The movie also had a famously messy release because the studio wanted a happier ending. Gilliam fought hard against that. The actual ending is pretty bleak in exactly the way the film needed.
Aliens (1986)
James Cameron stepped into the Alien franchise with a goal of doing something different—he switched genres from horror to action-war movie without losing the dread or tension of the original. That could’ve easily gone badly and alienated fans of the original.
This time, there isn't just one alien, but there are hundreds. The film also has some amazing pacing. It takes its time building tension before unleashing chaos in the second half.
The Colonial Marines also bring a lot of charm and some humor to the mix, and every one of them was memorable. They joke around, insult each other, act overconfident, and become people you care about.
RoboCop (1987)
RoboCop is much smarter than its title might suggest. The movie is a violent and satirical look at corporate greed, privatization, and the loss of identity. The movie follows Alex Murphy, a cop in a dystopian Detroit who is brutally murdered and resurrected as a cyborg law-enforcement unit by the MegaCorp OCP.

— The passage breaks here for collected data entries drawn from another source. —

-- ==== Sys2Proof/Machine/PowerCommands.lean ====
section
/-! DEFINITION. The power sequencer (chapter 15): requests and the slot, the entry steps of Table 15-4, refusals, tile-group sleep and
wake, wake events, and P2's exit. -/

namespace Sys2Proof.Machine

/-! ## Requests (R331 to R333) -/

/-- The requester number of PWR_REQRES (Table 15-10). -/
def srcOf : Requester → Nat
  | .fn _ f => f
  | .session n => n
  | _ => 0

/-- PWR_STAT.BUSY, PEND and STEP, and TOL_STAT.RELBLK, which an entry to P2 sets at its step 2. -/
def State.pwrStat (s : State) : State :=
  let step := (s.change.map (·.step)).getD 0
  (((s.wrBit Reg.PWR_STAT 31 s.change.isSome).wrBit Reg.PWR_STAT 30 s.slot.isSome).wrf Reg.PWR_STAT 24 3 step).wrBit Reg.TOL_STAT 31
    s.relBlk

/-- PWR_REQRES for request `r`, when it is the most recent one written (R333). -/
def State.reqRes (s : State) (r : PowerReq) (done : Bool) (result : Nat) : State :=
  if r.id + 1 = s.nextReq then
    s.wr Reg.PWR_REQRES (pack [(31, 1, done.toNat), (24, 4, r.target), (16, 4, result), (4, 6, r.src), (0, 4, r.master)])
  else s

/-- A POWER event (R347). -/
def State.powerEvent (s : State) (kind target mask : Nat) (w5 : Word) : State :=
  s.eventMgmt (eventEntry 0x11 0 noTile 0 [pack [(0, 4, kind), (8, 4, target), (16, 8, mask)], w5] s.ns)

/-- The event kind of a final result (R347); a result without a kind of its own is reported as REFUSED. -/
def resultKind (res : Nat) : Nat := if res = 0 then 0 else if res = 4 then 2 else if res = 5 then 3 else 1

/-- A request's final result reported (Table 15-3). -/
def State.reqEnd (s : State) (r : PowerReq) (res : Nat) : State :=
  let s1 := s.reqRes r true res
  if res = 3 then s1 else s1.powerEvent (resultKind res) r.target r.mask (if res = 2 then s.rd Reg.PWR_REFUSE else 0#32)

/-! ## Tile groups (R340, R346) -/

/-- The groups a mask names. -/
def maskGroups (m : Nat) : List Nat := (List.range 8).filter fun g => m / 2 ^ g % 2 = 1

/-- The tiles of group `g` (Table 1-1). -/
def groupTiles (g : Nat) : List Nat := List.range' (8 * g) 8

/-- The cells of group `g`. -/
def groupCells (g : Nat) : List Nat := (groupTiles g).flatMap tileCells

/-- A port of group `g`. -/
def groupPort (g k : Nat) : Bool := k / 64 == g

/-- Group `g` is not idle (R340): a circuit, a reserved protect input or a held solution has one of its ports; an active path, a held
solution or an installed alternate crosses its cells; or it is asleep. -/
def State.groupBusy (s : State) (g : Nat) : Bool :=
  let inGroup := fun (c : Nat) => tileOf c / 8 == g
  s.bit Reg.PWR_STAT (16 + g) ||
    s.ckts.any (fun c => groupPort g c.inp || groupPort g c.out || c.peer.any (groupPort g) || (pathCells s.cross c.feed).any inGroup) ||
    s.heldBatches.any (fun b => b.sol.any fun x => x.cells.any inGroup || x.pathCells.any inGroup ||
      x.paths.any fun p => groupPort g p.input || groupPort g p.output) ||
    s.alts.any fun a => a.path.any fun p => p.cells.any fun k => inGroup k.1

/-- TGTRANS bits of the groups of `m` set or cleared. -/
def State.setTrans (s : State) (m : Nat) (b : Bool) : State :=
  (maskGroups m).foldl (fun s g => s.wrBit Reg.PWR_STAT (8 + g) b) s

/-- The wake record (R343). -/
def State.recordWake (s : State) (src detail : Nat) (p3 : Bool) (t : Nat) : State :=
  ((s.wr Reg.PWR_WAKESRC (pack [(31, 1, 1), (24, 4, src), (8, 1, p3.toNat), (0, 6, detail)])).wr Reg.PWR_WAKENS (wd (nsecOf t))).wr
    Reg.PWR_WAKESEC (wd (secOf t))

/-- A tile powered again: its PLL locked, TBOK set, its converters owing their calibration and the TIA's invalid samples (R346). -/
def State.powerTile (s : State) (t : Nat) : State :=
  ({ s with badBeats := Store.set 0 s.badBeats t 0, tbStart := (t :: s.tbStart).eraseDups }.wr (Reg.MTX_ISLSTAT t) 0x5#32).powerMon t

/-- A sleeping group's wake begins (R346): its tiles are powered, the saved per-cell values are back, its cells leave REST as DARK and
stay pinned. -/
def State.wakeGroup (s : State) (g : Nat) : State :=
  let s1 := (groupTiles g).foldl State.powerTile ((s.wrBit Reg.PWR_STAT (16 + g) false).wrBit Reg.PWR_STAT (8 + g) true)
  let s2 := s1.leaveRest ((groupCells g).map fun c => (c, Store.get (CellRec.rest, false, none) s1.groupSaved c))
  { (groupTiles g).foldl (fun s t => s.reportAlone t) s2 with groupSaved := s2.groupSaved.filter fun p => tileOf p.1 / 8 != g }

/-- The wake of the sleeping groups of `m`, for source `src` of Table 15-6, recorded and reported. -/
def State.wakeGroups (s : State) (m src : Nat) : State :=
  let gs := (maskGroups m).filter fun g => s.bit Reg.PWR_STAT (16 + g)
  if gs.isEmpty then s
  else
    let s1 := gs.foldl State.wakeGroup (s.recordWake src 0 false s.ns)
    s1.powerEvent 4 0 0 (s1.rd Reg.PWR_WAKESRC)

/-! ## What a step does (Table 15-4) -/

/-- The steps of an entry. -/
def entrySteps (target : Nat) : List Nat :=
  match target with
  | 1 => [4, 5, 6]
  | 2 => [2, 3, 4, 5, 6]
  | 3 => [1, 2, 3, 4, 5, 6, 7]
  | _ => [3, 4, 5, 6, 7]

/-- The tiles a change concerns. -/
def PowerReq.tiles (r : PowerReq) : List Nat := if r.target = 4 then (maskGroups r.mask).flatMap groupTiles else List.range 64

/-- A fenced tile is concerned. -/
def State.fencedIn (s : State) (r : PowerReq) : Bool := r.tiles.any fun t => s.bit (Reg.MTX_ISLSTAT t) 1

/-- What asking the block of step `n` does at once: at step 2 of an entry into P3 the queued batches are aborted, at step 3 those held,
and a tile group is pinned (R334, R340). -/
def State.askStop (s : State) (r : PowerReq) (n : Nat) : State :=
  if r.target = 3 ∧ n = 2 then
    s.finish ((s.batches.filter fun b => b.phase == .queued).map fun b => ⟨b.id, 6, 0, none⟩)
  else if r.target = 3 ∧ n = 3 then
    s.finish ((s.batches.filter fun b => !s.pastArm b).map fun b => ⟨b.id, 6, 0, none⟩)
  else if r.target = 4 ∧ n = 3 then s.setTrans r.mask true
  else s

/-- The Assayer's or the Tinker's cells in CAL released, in the tiles the change concerns (R214, R231). -/
def State.freeCal (s : State) (r : PowerReq) (tinker : Bool) : State :=
  let xs := s.calCells.filter fun x => x.tinker == tinker && r.tiles.contains (tileOf x.cell)
  let s1 := xs.foldl (fun (s : State) x => (s.leaveCal x).deferCal x) s
  (if tinker && s1.tink.any (fun k => xs.any fun x => x.cell == k.cell) then { s1 with tink := none } else s1).afterCal

/-- Every tile frozen: its RUN, DARK and FAULT cells enter HOLD (R159). -/
def State.freezeAll (s : State) : State :=
  (List.range 64).foldl (fun (s : State) t =>
    if s.tileLive t then
      ((((tileCells t).filter fun c => (s.cell c).mode == 0 || (s.cell c).mode == 1 || (s.cell c).mode == 4).foldl
        (fun (s : State) c => s.toMode c 3) s).wrBit (Reg.COO_STAT t) 24 true).cooStat t
    else s) s

/-- A tile of a group going to sleep: outputs at zero, its island off, its sensors and Tallyman blocks gone, LIGHT of its ports 0
(R206, R340, R349). -/
def State.sleepTile (s : State) (t : Nat) : State :=
  let s1 := (((s.setTileRec t TileRec.zero).restTile t).wrBit (Reg.DRV_STAT t) 24 false).wr (Reg.MTX_ISLSTAT t) 0#32
  let s2 := [t, 64 + t].foldl (fun (s : State) i => s.wr (Reg.THM_SENS i) 0#32) s1
  let s3 := (List.range' (8 * t) 8).foldl (fun (s : State) k =>
    (s.wrBit (Reg.CIR_INMAP k) 30 false).wrBit (Reg.CIR_OUTMAP k) 30 false) (((s2.wrf (Reg.MON_CTRL t) 8 4 0).wrf (Reg.MON_STAT t) 16 4 0).wrf (Reg.MON_STAT t) 24 4 0)
  let tal := fun (a : Nat) => decide (Reg.TAL_CTRL t ≤ a) && decide (a < Reg.TAL_CTRL t + 0x10000)
  ({ s3 with
    words := s3.words.filter (fun p => !tal p.1), mons := s3.mons.filter (fun p => p.1 != t),
    chans := s3.chans.filter (fun p => p.1 / 92 != t), sensors := s3.sensors.filter fun p => p.1 != t && p.1 != 64 + t }).reportAlone t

The movie is famous for its media breaks, which are fake commercials and news segments that satirize the excessiveness of the 1980s. Every broadcast feels slightly more insane.
Akira (1988)
Akira was a landmark for Japanese animation, bringing the Cyberpunk aesthetic to a global audience with a level of animation detail and quality that had never been seen before. Set in Neo-Tokyo thirty years after a nuclear explosion, it follows Kaneda and his friend Tetsuo, who gains god-like psychic powers after a government experiment goes wrong.
The animation is still breathtaking, and it was one of the first anime to use pre-recorded dialogue, featuring over 160,000 hand-drawn frames. And of course, the Kaneda bike slide has become one of the most referenced shots in all of cinematic history. But the movie’s legacy goes way beyond iconic shots.
The Abyss (1989)
As you can probably tell by now, James Cameron was on a roll in the ‘80s, and ended the decade with The Abyss, a film that took his obsession with the ocean to the extreme. In the movie, a civilian diving team is drafted to help search for a lost nuclear submarine and discovers something in the depths.
The filming was famously difficult, with the cast and crew spending months in a massive underwater set built in an unfinished nuclear reactor.
The setting does a lot of the heavy lifting. Deep underwater darkness already feels naturally haunting before the sci-fi elements even fully arrive.